PROBLEM TO SOLVE: The stretch from the line with "refine ⟨exec_accept hp.toBlockCommand" through the line with "(htr : (commandOf" in the records below: write it out exactly, and nothing else.

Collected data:
-- ==== Sys2Proof/Laws/State.lean ====
section
/-! SUPPORT. What each named update of the state leaves in each field: one lemma per field per update, so that no later proof unfolds a record update. -/

namespace Sys2Proof.Machine

/-! ## clearOutcome -/

@[simp] theorem clearOutcome_blk (s : State) : (clearOutcome s).blk = s.blk := rfl
@[simp] theorem clearOutcome_k1 (s : State) : (clearOutcome s).k1 = s.k1 := rfl
@[simp] theorem clearOutcome_k2 (s : State) : (clearOutcome s).k2 = s.k2 := rfl
@[simp] theorem clearOutcome_k3 (s : State) : (clearOutcome s).k3 = s.k3 := rfl
@[simp] theorem clearOutcome_k4 (s : State) : (clearOutcome s).k4 = s.k4 := rfl
@[simp] theorem clearOutcome_k5 (s : State) : (clearOutcome s).k5 = s.k5 := rfl
@[simp] theorem clearOutcome_bits (s : State) : (clearOutcome s).bits = s.bits := rfl
@[simp] theorem clearOutcome_candlen (s : State) : (clearOutcome s).candlen = s.candlen := rfl
@[simp] theorem clearOutcome_cand (s : State) : (clearOutcome s).cand = s.cand := rfl
@[simp] theorem clearOutcome_res (s : State) : (clearOutcome s).res = s.res := rfl
@[simp] theorem clearOutcome_rbits (s : State) : (clearOutcome s).rbits = s.rbits := rfl
@[simp] theorem clearOutcome_trace (s : State) : (clearOutcome s).trace = s.trace := rfl
@[simp] theorem clearOutcome_tlen (s : State) : (clearOutcome s).tlen = s.tlen := rfl
@[simp] theorem clearOutcome_sbox (s : State) : (clearOutcome s).sbox = s.sbox := rfl
@[simp] theorem clearOutcome_sinv (s : State) : (clearOutcome s).sinv = s.sinv := rfl
@[simp] theorem clearOutcome_pbox (s : State) : (clearOutcome s).pbox = s.pbox := rfl
@[simp] theorem clearOutcome_pinv (s : State) : (clearOutcome s).pinv = s.pinv := rfl
@[simp] theorem clearOutcome_busy (s : State) : (clearOutcome s).busy = s.busy := rfl
@[simp] theorem clearOutcome_done (s : State) : (clearOutcome s).done = false := rfl
@[simp] theorem clearOutcome_err (s : State) : (clearOutcome s).err = 0 := rfl
@[simp] theorem clearOutcome_svalid (s : State) : (clearOutcome s).svalid = s.svalid := rfl
@[simp] theorem clearOutcome_pvalid (s : State) : (clearOutcome s).pvalid = s.pvalid := rfl
@[simp] theorem clearOutcome_pt (s : State) : (clearOutcome s).pt = s.pt := rfl
@[simp] theorem clearOutcome_ir (s : State) : (clearOutcome s).ir = s.ir := rfl
@[simp] theorem clearOutcome_sc (s : State) : (clearOutcome s).sc = s.sc := rfl
@[simp] theorem clearOutcome_st (s : State) : (clearOutcome s).st = s.st := rfl
@[simp] theorem clearOutcome_inputs (s : State) : (clearOutcome s).inputs = s.inputs := rfl
@[simp] theorem clearOutcome_rdata (s : State) : (clearOutcome s).rdata = s.rdata := rfl
@[simp] theorem clearOutcome_freeCount (s : State) : (clearOutcome s).freeCount = s.freeCount := rfl
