/-! ## The entry checks of the pipelines -/

/-- The first failing check of two lists is that of the first, or else that of the second (R183). -/
theorem firstError_append (l m : List (Option ErrorCode)) :
    firstError (l ++ m) = (firstError l).or (firstError m) := by
  induction l with
  | nil => rfl
  | cons x l ih =>
    cases x with
    | none => exact ih
    | some e => rfl

/-- Checks that all raise one error raise it unless all hold (R183). -/
theorem firstError_map_require (bs : List Bool) (e : ErrorCode) :
    firstError (bs.map fun b => require b e) = require (bs.all id) e := by
  induction bs with
  | nil => rfl
  | cons b bs ih =>
    cases b with
    | true => simpa [require] using ih
    | false => rfl

/-- What the pipelines check of the tables, in order (R183). -/
def tableChecks (t : Topology) (s : State) : List Bool :=
  match t with
  | .toy => [s.sboxReady]
  | .spn => [s.sboxReady, s.pboxReady .spn]

/-- What the pipelines check of the tags, in order (R183). -/
def tagChecks (t : Topology) (s : State) : List Bool :=
  match t with
  | .toy => [s.blk.hasArity .toy, s.k1.hasArity .toy, s.k2.hasArity .toy]
  | .spn => [s.blk.hasArity .spn, s.k1.hasArity .spn, s.k2.hasArity .spn, s.k3.hasArity .spn,
      s.k4.hasArity .spn, s.k5.hasArity .spn]

theorem tableChecks_all (t : Topology) (s : State) :
    (tableChecks t s).all id = true ↔ pipelineTablesOk t s := by
  cases t <;>
    simp [tableChecks, pipelineTablesOk, State.sboxReady, State.pboxReady, topologyToBit]

theorem tagChecks_all (t : Topology) (s : State) :
    (tagChecks t s).all id = true ↔ pipelineTagsOk t s := by
  cases t <;> simp [tagChecks, pipelineTagsOk, hasArity_iff, arity]

/-- The pipelines check the tables first, then the tags (R183, R184). -/
theorem pipelineCheck_eq (t : Topology) (s : State) :
    pipelineCheck t s = (require ((tableChecks t s).all id) .tableNotReady).or
      (require ((tagChecks t s).all id) .invalidLength) := by
  rw [← firstError_map_require, ← firstError_map_require, ← firstError_append]
  cases t <;> rfl

theorem pipelineCheck_of_not_tables {t : Topology} {s : State} (h : ¬ pipelineTablesOk t s) :
    pipelineCheck t s = some .tableNotReady := by
  rw [← tableChecks_all, Bool.not_eq_true] at h
  rw [pipelineCheck_eq, h]
  rfl

theorem pipelineCheck_of_not_tags {t : Topology} {s : State} (htables : pipelineTablesOk t s)
    (htags : ¬ pipelineTagsOk t s) : pipelineCheck t s = some .invalidLength := by
  rw [← tableChecks_all] at htables
  rw [← tagChecks_all, Bool.not_eq_true] at htags
  rw [pipelineCheck_eq, htables, htags]
  rfl

/-! ## A whole pipeline -/

/-- The controller steps of a command on a Block before its last (R146). -/
theorem execTimes_afterStages {i : Instr} {t : Topology} (s : State) (hc : BlockCommand i t)
    {n : Nat} (hn : n < (commandOf i).stages.length) :
    execTimes n i (afterStages i t s 0) = .next (afterStages i t s n) := by
  induction n with
  | zero => rfl
  | succ n ih => exact execTimes_succ_right (ih (by omega)) (exec_afterStages s hc hn)

/-- All controller steps of a command on a Block (R146, R147). -/
theorem execTimes_afterCommand {i : Instr} {t : Topology} (s : State) (hc : BlockCommand i t)
    (hne : (commandOf i).stages ≠ []) :
    execTimes (commandOf i).stages.length i (afterStages i t s 0) =
      .next (afterCommand i t s) := by
  obtain ⟨n, hn⟩ := Nat.exists_eq_add_one_of_ne_zero (mt List.length_eq_zero_iff.mp hne)
  rw [hn]
  exact execTimes_succ_right (execTimes_afterStages s hc (by omega)) (exec_afterStages_last s hc hn)

/-- A pipeline whose checks pass: its accept step, and its 3 or 12 controller steps. -/
theorem exec_pipeline {i : Instr} {t : Topology} {s : State} (hp : PipelineCommand i t)
    (hb : s.busy = false) (htables : pipelineTablesOk t s) (htags : pipelineTagsOk t s) :
    exec i s = .next (afterStages i t s 0) ∧
      execTimes (stageCount t) i (afterStages i t s 0) = .next (afterCommand i t s) := by
  have hcheck : (commandOf i).check s = none := by
    rw [hp.check]
    exact pipelineCheck_eq_none.mpr ⟨htables, htags⟩
  refine ⟨exec_accept hp.toBlockCommand hb hcheck, ?_⟩
  rw [← hp.length]
  exact execTimes_afterCommand s hp.toBlockCommand (stages_ne_nil_of_check hcheck)

/-- The whole run of a pipeline whose checks pass. -/
theorem execTimes_pipeline {i : Instr} {t : Topology} {s : State} (hp : PipelineCommand i t)
    (hb : s.busy = false) (htables : pipelineTablesOk t s) (htags : pipelineTagsOk t s) :
    execTimes (stageCount t + 1) i s = .next (afterCommand i t s) := by
  obtain ⟨haccept, hrun⟩ := exec_pipeline hp hb htables htags
  rw [execTimes_succ_of_next _ haccept, hrun]

/-- What a pipeline answers when a check fails: TableNotReady before InvalidLength (R183, R184). -/
theorem exec_pipeline_fails {i : Instr} {t : Topology} {s : State} (hp : PipelineCommand i t)
    (hb : s.busy = false) :
    (¬ pipelineTablesOk t s → exec i s = .next (failedWith i 3 s)) ∧
    (pipelineTablesOk t s → ¬ pipelineTagsOk t s → exec i s = .next (failedWith i 2 s)) := by
  refine ⟨fun h => ?_, fun h h' => ?_⟩
  · exact exec_fails_of_clear_id hb hp.clear (by rw [hp.check, pipelineCheck_of_not_tables h])
  · exact exec_fails_of_clear_id hb hp.clear (by rw [hp.check, pipelineCheck_of_not_tags h h'])

/-- An untraced command on a Block is accepted with nothing but the Block loaded (R145). -/
theorem afterStages_zero_of_untraced {i : Instr} (t : Topology) (s : State)
    (htr : (commandOf i).traced = false) : afterStages i t s 0 = acceptedBlock i t s := by
  have hst : fitBlock (blockAfter i t s 0) = activeCells t s.blk.nib := fitBlock_blockOf t _
  simp only [afterStages, htr, hst]
  rfl
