-- ==== Sys2Proof/Machine/Step.lean ====
section
/-! DEFINITION. The step the host runs, and the state in which it runs one given instruction. -/

namespace Sys2Proof.Machine

/-- One step (R12): `boundaryStep`. -/
def step (s : State) : Host.Outcome State Fault Refusal := boundaryStep s

/-- `s` with the instruction whose bits are `w` (the bits from `nbits` up are zero) where the next step fetches it:
three bytes at PC, and a boundary that presents nothing (log 4). -/
def State.withFetchWord (s : State) (nbits w : Nat) : State :=
  (State.placeBytes (tableBytes nbits w) s.pc s).quietNext

end Sys2Proof.Machine
end

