-- ==== Sys2Proof/Laws/Ops.lean ====
section
/-! SUPPORT. One lemma per shared operation, saying once everything it can do when it answers a next state. -/

namespace Sys2Proof.Machine

/-! ## Sequencing -/

@[simp] theorem Res.andThen_next {α β : Type} (a : α) (f : α → Res β) :
    Res.andThen (.next a : Res α) f = f a := rfl

@[simp] theorem Res.andThen_fault {α β : Type} (r : Fault) (f : α → Res β) :
    Res.andThen (.fault r : Res α) f = .fault r := rfl

@[simp] theorem Res.andThen_refused {α β : Type} (r : Refusal) (f : α → Res β) :
    Res.andThen (.refused r : Res α) f = .refused r := rfl

/-- A sequence answers next exactly when both parts do. -/
theorem Res.andThen_eq_next {α β : Type} {x : Res α} {f : α → Res β} {b : β} :
    x.andThen f = .next b ↔ ∃ a, x = .next a ∧ f a = .next b := by
  cases x <;> simp [Res.andThen]

/-! ## Reads -/

/-- A state that differs from `s` in the I/O log and the count of draws at most: all that reads can change. -/
def State.SameButIo (s s1 : State) : Prop := ∃ log n, s1 = { s with ioLog := log, draws := n }

theorem State.SameButIo_refl (s : State) : s.SameButIo s := ⟨s.ioLog, s.draws, rfl⟩

theorem State.SameButIo_trans {s s1 s2 : State} (h1 : s.SameButIo s1) (h2 : s1.SameButIo s2) : s.SameButIo s2 := by
  obtain ⟨l1, n1, rfl⟩ := h1
  obtain ⟨l2, n2, rfl⟩ := h2
  exact ⟨l2, n2, rfl⟩

/-- Where an address leads depends on the device alone. -/
theorem State.siteOf_congr {s s1 : State} (h : s1.device = s.device) (addr : Word) : s1.siteOf addr = s.siteOf addr := by
  simp [State.siteOf, h]

/-- Reads leave every byte `peek` sees. -/
theorem State.SameButIo_peek {s s1 : State} (h : s.SameButIo s1) (addr : Word) : s1.peek addr = s.peek addr := by
  obtain ⟨l, n, rfl⟩ := h
  rfl

/-- A read that answers: the byte the address holds, nothing changed; or an I/O byte, logged and drawn. -/
theorem State.readAs_next {s s1 : State} {rmw : Bool} {addr : Word} {v : Byte} (h : s.readAs rmw addr = .next (v, s1)) :
    (s.peek addr = some v ∧ s1 = s) ∨
    (s.siteOf addr = .mapped .io ∧ v = Config.ioInput s.draws addr ∧
      s1 = { s with ioLog := s.ioLog ++ [⟨addr, .read, rmw, v⟩], draws := s.draws + 1 }) := by
  unfold State.readAs at h
  unfold State.peek
  split at h
  · cases h
    simp_all
  · cases h
    simp_all
  · cases h
  · split at h
    · cases h
      simp_all
    · cases h
  · split at h
    · cases h
      simp_all
    · cases h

SOLUTION:
  refine ⟨exec_accept hp.toBlockCommand hb hcheck, ?_⟩
  rw [← hp.length]
  exact execTimes_afterCommand s hp.toBlockCommand (stages_ne_nil_of_check hcheck)

/-- The whole run of a pipeline whose checks pass. -/
theorem execTimes_pipeline {i : Instr} {t : Topology} {s : State} (hp : PipelineCommand i t)
    (hb : s.busy = false) (htables : pipelineTablesOk t s) (htags : pipelineTagsOk t s) :
    execTimes (stageCount t + 1) i s = .next (afterCommand i t s) := by
  obtain ⟨haccept, hrun⟩ := exec_pipeline hp hb htables htags
  rw [execTimes_succ_of_next _ haccept, hrun]

/-- What a pipeline answers when a check fails: TableNotReady before InvalidLength (R183, R184). -/
theorem exec_pipeline_fails {i : Instr} {t : Topology} {s : State} (hp : PipelineCommand i t)
    (hb : s.busy = false) :
    (¬ pipelineTablesOk t s → exec i s = .next (failedWith i 3 s)) ∧
    (pipelineTablesOk t s → ¬ pipelineTagsOk t s → exec i s = .next (failedWith i 2 s)) := by
  refine ⟨fun h => ?_, fun h h' => ?_⟩
  · exact exec_fails_of_clear_id hb hp.clear (by rw [hp.check, pipelineCheck_of_not_tables h])
  · exact exec_fails_of_clear_id hb hp.clear (by rw [hp.check, pipelineCheck_of_not_tags h h'])

/-- An untraced command on a Block is accepted with nothing but the Block loaded (R145). -/
theorem afterStages_zero_of_untraced {i : Instr} (t : Topology) (s : State)
    (htr : (commandOf i).traced = false) : afterStages i t s 0 = acceptedBlock i t s := by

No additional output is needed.